Go, Golang : does not make sense that I have to ha

2019-02-19 15:27发布

问题:

How do I import an external package from scratch?

I've written a library package in Go and testing to distribute through github. I am following http://golang.org/doc/code.html and using mac but getting error message

cmd I put is following.

$ mkdir $HOME/go
$ export GOPATH=$HOME/go
$ export PATH=$PATH:$GOPATH/bin
$ mkdir -p $GOPATH/src/github.com/user
$ mkdir $GOPATH/src/github.com/user/project

Then I put

$ go get github.com/user/project

Still errors with go install

can't load package: package github.com/golingorg/goling: no Go source files in /Users/user_name/go/src/github.com/user/project

I do not understand why we need files to import an external package in Go. External package means that I get something and create files from the external package.

My question is how I import an external package from scratch. Most of documents just say something like

 go get github.com/yasushi-saito/fifo_queue

this gives me "$GOPATH not set." I am getting frustrated setting up the environment for "go get" to work, as a beginner. Thanks a lot in advance.

Summary

   How do I import an external package from scratch?

回答1:

Go is a static type language thus it needs to resolve any reference to external package at compile time. The "go" tool expects the source of external packages in locally accessible path thus you need to use "go get" to download them.

From what you described, you probably did not set the GOPATH. Use ECHO $GOPATH to check if it is set correctly.
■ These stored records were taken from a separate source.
-- ==== Sys2Proof/Laws/PerInstr.lean ====
section
/-! SUPPORT. Laws/PerInstr.lean: what holds of every command as syntax, one lemma per constructor. -/

namespace Sys2Proof.Laws.Payload

set_option Elab.async false

/-- The mesh packet that a command carries. -/
def packetOf : Instr → Option Packet
  | .add _ _ => none
  | .sub _ _ => none
  | .and _ _ => none
  | .or _ _ => none
  | .xor _ _ => none
  | .shl _ _ => none
  | .shr _ _ => none
  | .sar _ _ => none
  | .slt _ _ => none
  | .sltu _ _ => none
  | .mul _ _ => none
  | .mulh _ _ => none
  | .addi _ _ => none
  | .andi _ _ => none
  | .ori _ _ => none
  | .xori _ _ => none
  | .slti _ _ => none
  | .shi _ _ => none
  | .lui _ _ => none
  | .luih _ _ => none
  | .load _ _ => none
  | .store _ _ => none
  | .beq _ _ => none
  | .bne _ _ => none
  | .blt _ _ => none
  | .bge _ _ => none
  | .bltu _ _ => none
  | .bgeu _ _ => none
  | .jal _ _ => none
  | .jr _ _ => none
  | .qpush _ _ => none
  | .qload _ _ => none
  | .wait _ _ => none
  | .sqpop _ _ => none
  | .sqcnt _ _ => none
  | .csrr _ _ => none
  | .csrw _ _ => none
  | .yield _ _ => none
  | .halt _ _ => none
  | .queueSpaceResume _ _ => none
  | .waitRelease _ _ => none
  | .sqpopResume _ _ => none
  | .taskStart _ _ => none
  | .taskStop _ _ => none
  | .haltAll _ => none
  | .slotStopDone _ _ => none
  | .queueEntryComplete _ _ => none
  | .engineHang _ _ => none
  | .dmaRead _ _ => none
  | .dmaWrite _ _ => none
  | .dmaPut _ _ => none
  | .dmaGather _ _ => none
  | .dmaAtomic _ _ => none
  | .dmaCompletion _ _ => none
  | .readRspArrive _ p => some p
  | .putArrive _ p => some p
  | .ackArrive _ p => some p
  | .completionArrive _ p => some p
  | .ctrlMsgArrive _ p => some p
  | .mma _ => none
  | .drain _ => none
  | .zero _ => none
  | .ldtab _ => none
  | .accDrainStart _ => none
  | .vnop _ => none
  | .vsetvl _ => none
  | .vadd _ => none
  | .vsub _ => none
  | .vmul _ => none
  | .vfma _ => none
  | .vmin _ => none
  | .vmax _ => none
  | .vabs _ => none
  | .vneg _ => none
  | .vand _ => none
  | .vor _ => none
  | .vxor _ => none
  | .vshl _ => none
  | .vshr _ => none
  | .vsar _ => none
  | .vcvt _ => none
  | .vsel _ => none
  | .vmov _ => none
  | .vexp2 _ => none
  | .vlog2 _ => none
  | .vrcp _ => none
  | .vrsqrt _ => none
  | .vcmpeq _ => none
  | .vcmpne _ => none
  | .vcmplt _ => none
  | .vcmple _ => none
  | .vcmpgt _ => none
  | .vcmpge _ => none
  | .vcmpun _ => none
  | .pand _ => none
  | .por _ => none
  | .pxor _ => none
  | .pnot _ => none
  | .psetl _ => none
  | .pclrl _ => none
  | .pfill _ => none
  | .ptest _ => none
  | .vperm _ => none
  | .vbcl _ => none
  | .vrot _ => none
  | .vred _ => none
  | .vtest _ => none
  | .vld _ => none
  | .vst _ => none
  | .vst4 _ => none
  | .pld _ => none
  | .pst _ => none
  | .tld _ => none
  | .tst _ => none
  | .tget _ => none
  | .tput _ => none
  | .tred _ => none
  | .topv _ => none
  | .topt _ => none
  | .tzero _ => none
  | .tcopy _ => none
  | .tmaskz _ => none
  | .spadAgeGrant _ => none
  | .scratchpadClearDone _ => none
  | .noiseReseed _ => none
  | .noiseSeed _ _ => none
  | .noiseAutoReseed _ => none
  | .noiseHealthFail _ => none
  | .routerForward _ _ _ _ => none
  | .combineHoldExpire _ _ _ => none
  | .outputGrant _ _ => none
  | .routerAgeGrant _ _ _ _ _ => none
  | .dsetFork _ _ _ => none
  | .creditReturn _ _ _ _ => none
  | .seamLinkRetry _ _ => none
  | .livenessSend _ => none
  | .livenessArrive _ _ => none
  | .livenessLost _ _ => none
  | .routeAuditDone => none
  | .hbmReadReq _ p => some p
  | .mergeClose _ _ => none
  | .hbmWrite _ p => some p
  | .hbmDeviceAccessDone _ => none
  | .addI32 _ p => some p
  | .addF32 _ p => some p
  | .addBf16 _ p => some p
  | .minI32 _ p => some p
  | .maxI32 _ p => some p
  | .minF32 _ p => some p
  | .maxF32 _ p => some p
  | .swap _ p => some p
  | .cas _ p => some p
  | .hbmRefresh _ _ => none
  | .hbmTempSample _ _ => none
  | .hbmPwrOn _ _ _ => none
  | .hbmPwrRetain _ _ _ => none
  | .hbmPwrOff _ _ _ => none
  | .hbmBankDrained _ _ => none
  | .hbmDrainForced _ _ => none
  | .hbmBankOpened _ _ => none
  | .rmcStackOnRequest _ => none
  | .rmcStackTempSample _ _ => none
  | .stackInitDone _ => none
  | .wsKick _ _ _ => none
  | .wsDescStart _ => none
  | .wsRetryDelay _ => none
  | .wsDescComplete _ => none
  | .tempoEnd _ _ => none
  | .tempoAdvance _ => none
  | .tempoWrite _ _ => none
  | .tempoStopArm _ => none
  | .panStopTarget _ => none
  | .tempoTargetArrive _ => none
  | .panStopped _ => none
  | .panForcedStop _ => none
  | .panRun _ => none
  | .panStop _ => none
  | .panForce _ => none
  | .acuWrite _ p => some p
  | .acuRead _ p => some p
  | .acuRecordSent _ _ => none
  | .acuRecordFetched _ _ _ => none
  | .redOpen _ _ => none
  | .redStart _ _ => none
  | .redClose _ _ => none
  | .redAbort _ _ => none
  | .grantArrive _ => none
  | .grantRetry _ _ _ _ => none
  | .pcReduceArrive _ p => some p
  | .upArrive _ _ => none
  | .downArrive _ _ => none
  | .shadowUpArrive _ _ => none
  | .shadowDownArrive _ _ => none
  | .shadowCopyArrive _ _ => none
  | .passComplete _ _ => none
  | .shortfallTimeout _ _ => none
  | .downTimeout _ _ => none
  | .ueTasksQueued _ _ => none
  | .ueTaskStart _ => none
  | .ueBarrier _ _ => none
  | .ueRelease _ _ _ => none
  | .ueReleaseLine _ p => some p
  | .ueAbandon _ _ => none
  | .layerEntryWrite _ _ _ _ => none
  | .acuSetWrite _ _ _ _ => none
  | .flitReceive _ _ => none
  | .nakRepeat _ => none
  | .replayTimeout _ => none
  | .pcsLockLost _ => none
  | .linkctlExchange _ _ _ => none
  | .portEnableWrite _ _ => none
  | .portRetrain _ => none
  | .fabricPacketRoute _ => none
  | .answerTimeout _ _ => none
  | .wwrite _ _ => none
  | .wackArrive _ _ => none
  | .sendChannelWrite _ p => some p
  | .winOpen _ _ => none
  | .winClose _ _ => none
  | .winClosed _ _ => none
  | .routeToken _ p => some p
  | .routeEnd _ p => some p
  | .routeReturn _ p => some p
  | .tokenArrive _ _ => none
  | .resultArrive _ _ => none
  | .tackArrive _ _ => none
  | .ctrlPacketArrive _ _ => none
  | .heartbeatSend _ => none
  | .heartbeatArrive _ _ => none
  | .moduleLost _ => none
  | .fwdCommit => none
  | .moduleFenceWrite _ _ => none
  | .storeRead _ p => some p
  | .storeWrite _ p => some p
  | .storePageDone _ _ _ _ _ => none
  | .format _ => none
  | .mount _ => none
  | .unmount _ => none
  | .harvestOpen _ => none
  | .harvestCommit _ => none
  | .harvestDrop _ => none
  | .sanitize _ => none
  | .trim _ => none
  | .storeCmdDone _ => none
  | .harvestCommitDone _ => none
  | .cartridgeInsert _ _ => none
  | .cartridgeRemove _ => none
  | .cartridgeTempSample _ _ => none
  | .scrubAgeTick _ => none
  | .scrubBlock _ _ _ => none
  | .wearLevel _ => none
  | .retryTableSave _ => none
  | .sqTailDoorbell _ _ _ => none
  | .cqHeadDoorbell _ _ _ => none
  | .commandFetch _ => none
  | .nop _ _ => none
  | .copyIn _ _ => none
  | .copyOut _ _ => none
  | .csrWrite _ _ => none
  | .csrRead _ _ => none
  | .imageLoad _ _ => none
  | .cmdWait _ _ => none
  | .cmdWaitPoll _ _ => none
  | .commandComplete _ _ => none
  | .msixCoalesceTimeout _ _ => none
  | .bar4Read _ _ _ => none
  | .bar4Write _ _ _ => none
  | .bar0Access _ _ _ => none
  | .hostCompletionTimeout _ _ => none
  | .hostPortReset _ => none
  | .ideIntegrityFail _ => none
  | .imageStaged => none
  | .imageApply => none
  | .imageLoadComplete => none
  | .inputLost _ => none
  | .overvoltageShutdown => none
  | .feedFault _ _ _ => none
  | .powerOnReset _ _ _ => none
  | .powerUpReady => none
  | .capUpdate _ _ => none
  | .siteTempSample _ _ => none
  | .stageTempSample _ _ => none
  | .coolantSample _ _ _ => none
  | .coolantShutdown => none
  | .islFreqWrite _ _ _ => none
  | .oscLockChange _ _ => none
  | .park _ _ => none
  | .parkBlockIdle _ => none
  | .parkRoutersEmpty => none
  | .parkDrainTimeout => none
  | .unpark _ _ => none
  | .moduleReset _ _ => none
  | .panReset _ => none
  | .arrayReset _ => none
  | .arrayResetQuiesced _ => none
  | .arrayResetTimeout _ => none
  | .bayReset _ => none
  | .fabricPortReset _ => none
  | .rstReqAssert => none
  | .controllerHeartbeat _ => none
  | .controllerHang _ => none
  | .domainPowerPoll _ _ => none
  | .fenceSite _ => none
  | .retest _ => none
  | .retestResult _ _ => none
  | .fenceWafer _ => none
  | .promote _ => none
  | .promotion => none
  | .fwSwitch _ => none
  | .fwRevert _ => none
  | .fwHealthy _ => none
  | .fwHealthTimeout _ => none
  | .osfpInsert _ _ _ _ => none
  | .osfpRemove _ => none
  | .pstageOffline _ => none
  | .pstageOnline _ => none
  | .pstageInsert _ => none
  | .pstageFail _ _ _ => none
  | .nonceDraw => none
  | .nonceExpire => none
  | .provisionOwner => none
  | .rotateOwner => none
  | .close => none
  | .returnReq => none
  | .debugUnlock => none
  | .refurbish => none
  | .retire => none
  | .getVersion _ => none
  | .getCapabilities _ _ => none
  | .negotiateAlgorithms _ _ => none
  | .getDigests _ => none
  | .getCertificate _ _ => none
  | .challenge _ _ => none
  | .getCsr _ => none
  | .setCertificate _ _ _ => none
  | .getMeasurements _ _ => none
  | .keyExchange _ => none
  | .finish _ _ => none
  | .endSession _ _ => none
  | .spdmHeartbeat _ _ => none
  | .keyUpdate _ _ => none
  | .ideKm _ _ _ => none
  | .pldmPlatform _ _ => none
  | .pldmFwUpdate _ _ _ => none
  | .telemetrySample => none
  | .trcMark _ _ _ => none
  | .trcEnableWrite _ _ _ _ => none
  | .traceLineWrite _ => none
  | .syncMarker => none
  | .dbgDataRead _ => none
  | .dbgDataWrite _ _ => none
  | .jtagScanSelect _ _ => none
  | .rcRead _ _ => none
  | .regWrite _ _ _ => none
  | .hostLinkUp _ _ _ _ => none
  | .feedRestored => none
  | .reclaimDone _ _ => none
  | .configurationWrite _ _ => none
  | .doeDiscovery _ _ => none
  | .pldmMessagingControl _ => none
  | .dynamicAddressAssign _ => none
  | .hostReadCompletion _ _ _ => none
For my GO project, I normally use GOPATH as workspace, similar to virtualenv in Python or rbenv/rvm in Ruby. Let say my project "myproject" has root at /projects/myproject, my source file will be located at /projects/myproject/src/myproject and there is an import of "github.com/user/project", then

> cd /projects/myproject
> export GOPATH=`pwd`          # or export GOPATH=/projects/myproject
> go get github.com/user/project

After "go get" command, the source of "github.com/user/project" will be downloaded to /projects/myproject/src/github.com/user/project.

When you use "go build" or "go install" then, it will compile as the external packages is in the $GOPATH/src folder.

If you install Go in the default folder, you need to include Go installed bin folder in the PATH environment variable. After that GOPATH is the other environment variable you need for "go" tool to work.



回答2:

That's how I done it:

1. Setup your workspace first

 mkdir $HOME/go
 export GOPATH=$HOME/go
 export PATH=$PATH:$GOPATH/bin

2. Create the project

 mkdir -p $GOPATH/src/github.com/user
 mkdir $GOPATH/src/github.com/user/hello
 touch $GOPATH/src/github.com/user/hello/hello.go

3. Install it

go install github.com/user/hello

4. Run it

cd $GOPATH/bin
./hello

I used the following vagrant image: https://github.com/dcoxall/vagrant-golang



回答3:

From the help output for go get, it says:

By default, get uses the network to check out missing packages but does not use it to look for updates to existing packages.

When you created the $GOPATH/src/github.com/user/project directory prior to running go get, it assumed that the package had already been downloaded so skipped to the step of trying to build and install the package. That failed because the directory contained no Go source files.

So the simple fix is to not create the folder associated with the package you are trying to download: go get will do that for you.